Adicto a aprehender el mundo, a
tratar de comprenderlo a través de imágenes, de pronto, al volver a verlo, me
sorprendo sintiéndome frustrado de no poder fotografiarlo. Siempre que lo veo
es en el mismo lugar y mientras voy
manejando, en un lugar, donde por esa extraña combinación de circunstancias que
rige el tráfico, un lugar seguramente extraño, una especie particular de
atractor de orden, nunca hay congestionamiento. Por lo tanto, siempre paso
forzadamente circulando a una velocidad que me impide extender un brazo con la
cámara digital o el teléfono para tomar la foto.

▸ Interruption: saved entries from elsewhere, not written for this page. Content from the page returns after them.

-- ==== Sys2Proof/Laws/State.lean ====
section
/-! SUPPORT. One lemma for each field under each record update of the shared operations, true by unfolding, so that no proof opens an
update. -/

namespace Sys2Proof.Machine

/-! ## setDrive -/

@[simp] theorem State.setDrive_orders (s : State) (m : Manifold) (d : Drive) : (s.setDrive m d).orders = s.orders := by cases m <;> rfl
@[simp] theorem State.setDrive_bank (s : State) (m : Manifold) (d : Drive) : (s.setDrive m d).bank = s.bank := by cases m <;> rfl
@[simp] theorem State.setDrive_station (s : State) (m : Manifold) (d : Drive) : (s.setDrive m d).station = s.station := by cases m <;> rfl
@[simp] theorem State.setDrive_weigh (s : State) (m : Manifold) (d : Drive) : (s.setDrive m d).weigh = s.weigh := by cases m <;> rfl
@[simp] theorem State.setDrive_rack (s : State) (m : Manifold) (d : Drive) : (s.setDrive m d).rack = s.rack := by cases m <;> rfl
@[simp] theorem State.setDrive_mixers (s : State) (m : Manifold) (d : Drive) : (s.setDrive m d).mixers = s.mixers := by cases m <;> rfl
@[simp] theorem State.setDrive_press (s : State) (m : Manifold) (d : Drive) : (s.setDrive m d).press = s.press := by cases m <;> rfl
@[simp] theorem State.setDrive_magazines (s : State) (m : Manifold) (d : Drive) : (s.setDrive m d).magazines = s.magazines := by cases m <;> rfl
@[simp] theorem State.setDrive_reports (s : State) (m : Manifold) (d : Drive) : (s.setDrive m d).reports = s.reports := by cases m <;> rfl
@[simp] theorem State.setDrive_line (s : State) (m : Manifold) (d : Drive) : (s.setDrive m d).line = s.line := by cases m <;> rfl
@[simp] theorem State.setDrive_link (s : State) (m : Manifold) (d : Drive) : (s.setDrive m d).link = s.link := by cases m <;> rfl
@[simp] theorem State.setDrive_pending (s : State) (m : Manifold) (d : Drive) : (s.setDrive m d).pending = s.pending := by cases m <;> rfl

/-! ## setMixer -/

@[simp] theorem State.setMixer_orders (s : State) (k : MixerId) (x : Mixer) : (s.setMixer k x).orders = s.orders := by cases k <;> rfl
@[simp] theorem State.setMixer_bank (s : State) (k : MixerId) (x : Mixer) : (s.setMixer k x).bank = s.bank := by cases k <;> rfl
@[simp] theorem State.setMixer_drives (s : State) (k : MixerId) (x : Mixer) : (s.setMixer k x).drives = s.drives := by cases k <;> rfl
@[simp] theorem State.setMixer_station (s : State) (k : MixerId) (x : Mixer) : (s.setMixer k x).station = s.station := by cases k <;> rfl
@[simp] theorem State.setMixer_weigh (s : State) (k : MixerId) (x : Mixer) : (s.setMixer k x).weigh = s.weigh := by cases k <;> rfl
@[simp] theorem State.setMixer_rack (s : State) (k : MixerId) (x : Mixer) : (s.setMixer k x).rack = s.rack := by cases k <;> rfl
@[simp] theorem State.setMixer_press (s : State) (k : MixerId) (x : Mixer) : (s.setMixer k x).press = s.press := by cases k <;> rfl
@[simp] theorem State.setMixer_magazines (s : State) (k : MixerId) (x : Mixer) : (s.setMixer k x).magazines = s.magazines := by cases k <;> rfl
@[simp] theorem State.setMixer_reports (s : State) (k : MixerId) (x : Mixer) : (s.setMixer k x).reports = s.reports := by cases k <;> rfl
@[simp] theorem State.setMixer_line (s : State) (k : MixerId) (x : Mixer) : (s.setMixer k x).line = s.line := by cases k <;> rfl
@[simp] theorem State.setMixer_link (s : State) (k : MixerId) (x : Mixer) : (s.setMixer k x).link = s.link := by cases k <;> rfl
@[simp] theorem State.setMixer_pending (s : State) (k : MixerId) (x : Mixer) : (s.setMixer k x).pending = s.pending := by cases k <;> rfl

/-! ## setCanister -/

@[simp] theorem State.setCanister_orders (s : State) (c : CanisterId) (k : Canister) : (s.setCanister c k).orders = s.orders := rfl
@[simp] theorem State.setCanister_drives (s : State) (c : CanisterId) (k : Canister) : (s.setCanister c k).drives = s.drives := rfl
@[simp] theorem State.setCanister_station (s : State) (c : CanisterId) (k : Canister) : (s.setCanister c k).station = s.station := rfl
@[simp] theorem State.setCanister_weigh (s : State) (c : CanisterId) (k : Canister) : (s.setCanister c k).weigh = s.weigh := rfl
@[simp] theorem State.setCanister_rack (s : State) (c : CanisterId) (k : Canister) : (s.setCanister c k).rack = s.rack := rfl
@[simp] theorem State.setCanister_mixers (s : State) (c : CanisterId) (k : Canister) : (s.setCanister c k).mixers = s.mixers := rfl
@[simp] theorem State.setCanister_press (s : State) (c : CanisterId) (k : Canister) : (s.setCanister c k).press = s.press := rfl
@[simp] theorem State.setCanister_magazines (s : State) (c : CanisterId) (k : Canister) : (s.setCanister c k).magazines = s.magazines := rfl
@[simp] theorem State.setCanister_reports (s : State) (c : CanisterId) (k : Canister) : (s.setCanister c k).reports = s.reports := rfl
@[simp] theorem State.setCanister_line (s : State) (c : CanisterId) (k : Canister) : (s.setCanister c k).line = s.line := rfl
@[simp] theorem State.setCanister_link (s : State) (c : CanisterId) (k : Canister) : (s.setCanister c k).link = s.link := rfl
@[simp] theorem State.setCanister_pending (s : State) (c : CanisterId) (k : Canister) : (s.setCanister c k).pending = s.pending := rfl

/-! ## setShelf -/

@[simp] theorem State.setShelf_orders (s : State) (i : ShelfId) (x : Shelf) : (s.setShelf i x).orders = s.orders := rfl
@[simp] theorem State.setShelf_bank (s : State) (i : ShelfId) (x : Shelf) : (s.setShelf i x).bank = s.bank := rfl
@[simp] theorem State.setShelf_drives (s : State) (i : ShelfId) (x : Shelf) : (s.setShelf i x).drives = s.drives := rfl
@[simp] theorem State.setShelf_station (s : State) (i : ShelfId) (x : Shelf) : (s.setShelf i x).station = s.station := rfl
@[simp] theorem State.setShelf_weigh (s : State) (i : ShelfId) (x : Shelf) : (s.setShelf i x).weigh = s.weigh := rfl
@[simp] theorem State.setShelf_mixers (s : State) (i : ShelfId) (x : Shelf) : (s.setShelf i x).mixers = s.mixers := rfl
@[simp] theorem State.setShelf_press (s : State) (i : ShelfId) (x : Shelf) : (s.setShelf i x).press = s.press := rfl
@[simp] theorem State.setShelf_magazines (s : State) (i : ShelfId) (x : Shelf) : (s.setShelf i x).magazines = s.magazines := rfl
@[simp] theorem State.setShelf_reports (s : State) (i : ShelfId) (x : Shelf) : (s.setShelf i x).reports = s.reports := rfl
@[simp] theorem State.setShelf_line (s : State) (i : ShelfId) (x : Shelf) : (s.setShelf i x).line = s.line := rfl
@[simp] theorem State.setShelf_link (s : State) (i : ShelfId) (x : Shelf) : (s.setShelf i x).link = s.link := rfl
@[simp] theorem State.setShelf_pending (s : State) (i : ShelfId) (x : Shelf) : (s.setShelf i x).pending = s.pending := rfl

/-! ## setPress -/

@[simp] theorem State.setPress_orders (s : State) (x : PressState) : (s.setPress x).orders = s.orders := rfl
@[simp] theorem State.setPress_bank (s : State) (x : PressState) : (s.setPress x).bank = s.bank := rfl
@[simp] theorem State.setPress_drives (s : State) (x : PressState) : (s.setPress x).drives = s.drives := rfl
@[simp] theorem State.setPress_station (s : State) (x : PressState) : (s.setPress x).station = s.station := rfl
@[simp] theorem State.setPress_weigh (s : State) (x : PressState) : (s.setPress x).weigh = s.weigh := rfl
@[simp] theorem State.setPress_rack (s : State) (x : PressState) : (s.setPress x).rack = s.rack := rfl
@[simp] theorem State.setPress_mixers (s : State) (x : PressState) : (s.setPress x).mixers = s.mixers := rfl
@[simp] theorem State.setPress_magazines (s : State) (x : PressState) : (s.setPress x).magazines = s.magazines := rfl
@[simp] theorem State.setPress_reports (s : State) (x : PressState) : (s.setPress x).reports = s.reports := rfl
@[simp] theorem State.setPress_line (s : State) (x : PressState) : (s.setPress x).line = s.line := rfl
@[simp] theorem State.setPress_link (s : State) (x : PressState) : (s.setPress x).link = s.link := rfl
@[simp] theorem State.setPress_pending (s : State) (x : PressState) : (s.setPress x).pending = s.pending := rfl

/-! ## setSettings -/

@[simp] theorem State.setSettings_orders (s : State) (t : Settings) : (s.setSettings t).orders = s.orders := rfl
@[simp] theorem State.setSettings_bank (s : State) (t : Settings) : (s.setSettings t).bank = s.bank := rfl
@[simp] theorem State.setSettings_drives (s : State) (t : Settings) : (s.setSettings t).drives = s.drives := rfl
@[simp] theorem State.setSettings_station (s : State) (t : Settings) : (s.setSettings t).station = s.station := rfl
@[simp] theorem State.setSettings_weigh (s : State) (t : Settings) : (s.setSettings t).weigh = s.weigh := rfl
@[simp] theorem State.setSettings_rack (s : State) (t : Settings) : (s.setSettings t).rack = s.rack := rfl
@[simp] theorem State.setSettings_mixers (s : State) (t : Settings) : (s.setSettings t).mixers = s.mixers := rfl
@[simp] theorem State.setSettings_press (s : State) (t : Settings) : (s.setSettings t).press = s.press := rfl
@[simp] theorem State.setSettings_magazines (s : State) (t : Settings) : (s.setSettings t).magazines = s.magazines := rfl
@[simp] theorem State.setSettings_reports (s : State) (t : Settings) : (s.setSettings t).reports = s.reports := rfl
@[simp] theorem State.setSettings_link (s : State) (t : Settings) : (s.setSettings t).link = s.link := rfl
@[simp] theorem State.setSettings_pending (s : State) (t : Settings) : (s.setSettings t).pending = s.pending := rfl

/-! ## setStock -/

@[simp] theorem State.setStock_orders (s : State) (i : Item) (z : Size) (n : Nat) : (s.setStock i z n).orders = s.orders := by cases i <;> rfl
@[simp] theorem State.setStock_bank (s : State) (i : Item) (z : Size) (n : Nat) : (s.setStock i z n).bank = s.bank := by cases i <;> rfl
@[simp] theorem State.setStock_drives (s : State) (i : Item) (z : Size) (n : Nat) : (s.setStock i z n).drives = s.drives := by cases i <;> rfl
@[simp] theorem State.setStock_station (s : State) (i : Item) (z : Size) (n : Nat) : (s.setStock i z n).station = s.station := by cases i <;> rfl
@[simp] theorem State.setStock_weigh (s : State) (i : Item) (z : Size) (n : Nat) : (s.setStock i z n).weigh = s.weigh := by cases i <;> rfl
@[simp] theorem State.setStock_rack (s : State) (i : Item) (z : Size) (n : Nat) : (s.setStock i z n).rack = s.rack := by cases i <;> rfl
@[simp] theorem State.setStock_mixers (s : State) (i : Item) (z : Size) (n : Nat) : (s.setStock i z n).mixers = s.mixers := by cases i <;> rfl
@[simp] theorem State.setStock_press (s : State) (i : Item) (z : Size) (n : Nat) : (s.setStock i z n).press = s.press := by cases i <;> rfl
@[simp] theorem State.setStock_reports (s : State) (i : Item) (z : Size) (n : Nat) : (s.setStock i z n).reports = s.reports := by cases i <;> rfl
@[simp] theorem State.setStock_line (s : State) (i : Item) (z : Size) (n : Nat) : (s.setStock i z n).line = s.line := by cases i <;> rfl
@[simp] theorem State.setStock_link (s : State) (i : Item) (z : Size) (n : Nat) : (s.setStock i z n).link = s.link := by cases i <;> rfl
@[simp] theorem State.setStock_pending (s : State) (i : Item) (z : Size) (n : Nat) : (s.setStock i z n).pending = s.pending := by cases i <;> rfl

/-! ## startReject -/

@[simp] theorem State.startReject_orders (s : State)  : s.startReject.orders = s.orders := rfl
@[simp] theorem State.startReject_bank (s : State)  : s.startReject.bank = s.bank := rfl
@[simp] theorem State.startReject_drives (s : State)  : s.startReject.drives = s.drives := rfl
@[simp] theorem State.startReject_weigh (s : State)  : s.startReject.weigh = s.weigh := rfl
@[simp] theorem State.startReject_rack (s : State)  : s.startReject.rack = s.rack := rfl
@[simp] theorem State.startReject_mixers (s : State)  : s.startReject.mixers = s.mixers := rfl
@[simp] theorem State.startReject_press (s : State)  : s.startReject.press = s.press := rfl
@[simp] theorem State.startReject_magazines (s : State)  : s.startReject.magazines = s.magazines := rfl
@[simp] theorem State.startReject_reports (s : State)  : s.startReject.reports = s.reports := rfl
@[simp] theorem State.startReject_line (s : State)  : s.startReject.line = s.line := rfl
@[simp] theorem State.startReject_link (s : State)  : s.startReject.link = s.link := rfl
@[simp] theorem State.startReject_pending (s : State)  : s.startReject.pending = s.pending := rfl

/-! ## startSettle -/

@[simp] theorem State.startSettle_orders (s : State) (p : SettleFor) : (s.startSettle p).orders = s.orders := rfl
@[simp] theorem State.startSettle_bank (s : State) (p : SettleFor) : (s.startSettle p).bank = s.bank := rfl
@[simp] theorem State.startSettle_drives (s : State) (p : SettleFor) : (s.startSettle p).drives = s.drives := rfl
@[simp] theorem State.startSettle_weigh (s : State) (p : SettleFor) : (s.startSettle p).weigh = s.weigh := rfl
@[simp] theorem State.startSettle_rack (s : State) (p : SettleFor) : (s.startSettle p).rack = s.rack := rfl
@[simp] theorem State.startSettle_mixers (s : State) (p : SettleFor) : (s.startSettle p).mixers = s.mixers := rfl
@[simp] theorem State.startSettle_press (s : State) (p : SettleFor) : (s.startSettle p).press = s.press := rfl
@[simp] theorem State.startSettle_magazines (s : State) (p : SettleFor) : (s.startSettle p).magazines = s.magazines := rfl
@[simp] theorem State.startSettle_reports (s : State) (p : SettleFor) : (s.startSettle p).reports = s.reports := rfl
@[simp] theorem State.startSettle_line (s : State) (p : SettleFor) : (s.startSettle p).line = s.line := rfl
@[simp] theorem State.startSettle_link (s : State) (p : SettleFor) : (s.startSettle p).link = s.link := rfl
@[simp] theorem State.startSettle_pending (s : State) (p : SettleFor) : (s.startSettle p).pending = s.pending := rfl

Y además justamente siempre paso por ahí con
el tiempo medido para llegar a una hora fija, quizás la única actividad con
hora fija que subsiste en mi rutina de los días. Y de entrada también entiendo
el egoísmo de verlo desde la frustración de no poder establecer el único tipo
de interacción que estoy interesado de realizar con él. Siempre sentado en lo que mi guía oral del gps llama arcén,
el borde de la vía rápida en el carril interno de un complejo paso a desnivel.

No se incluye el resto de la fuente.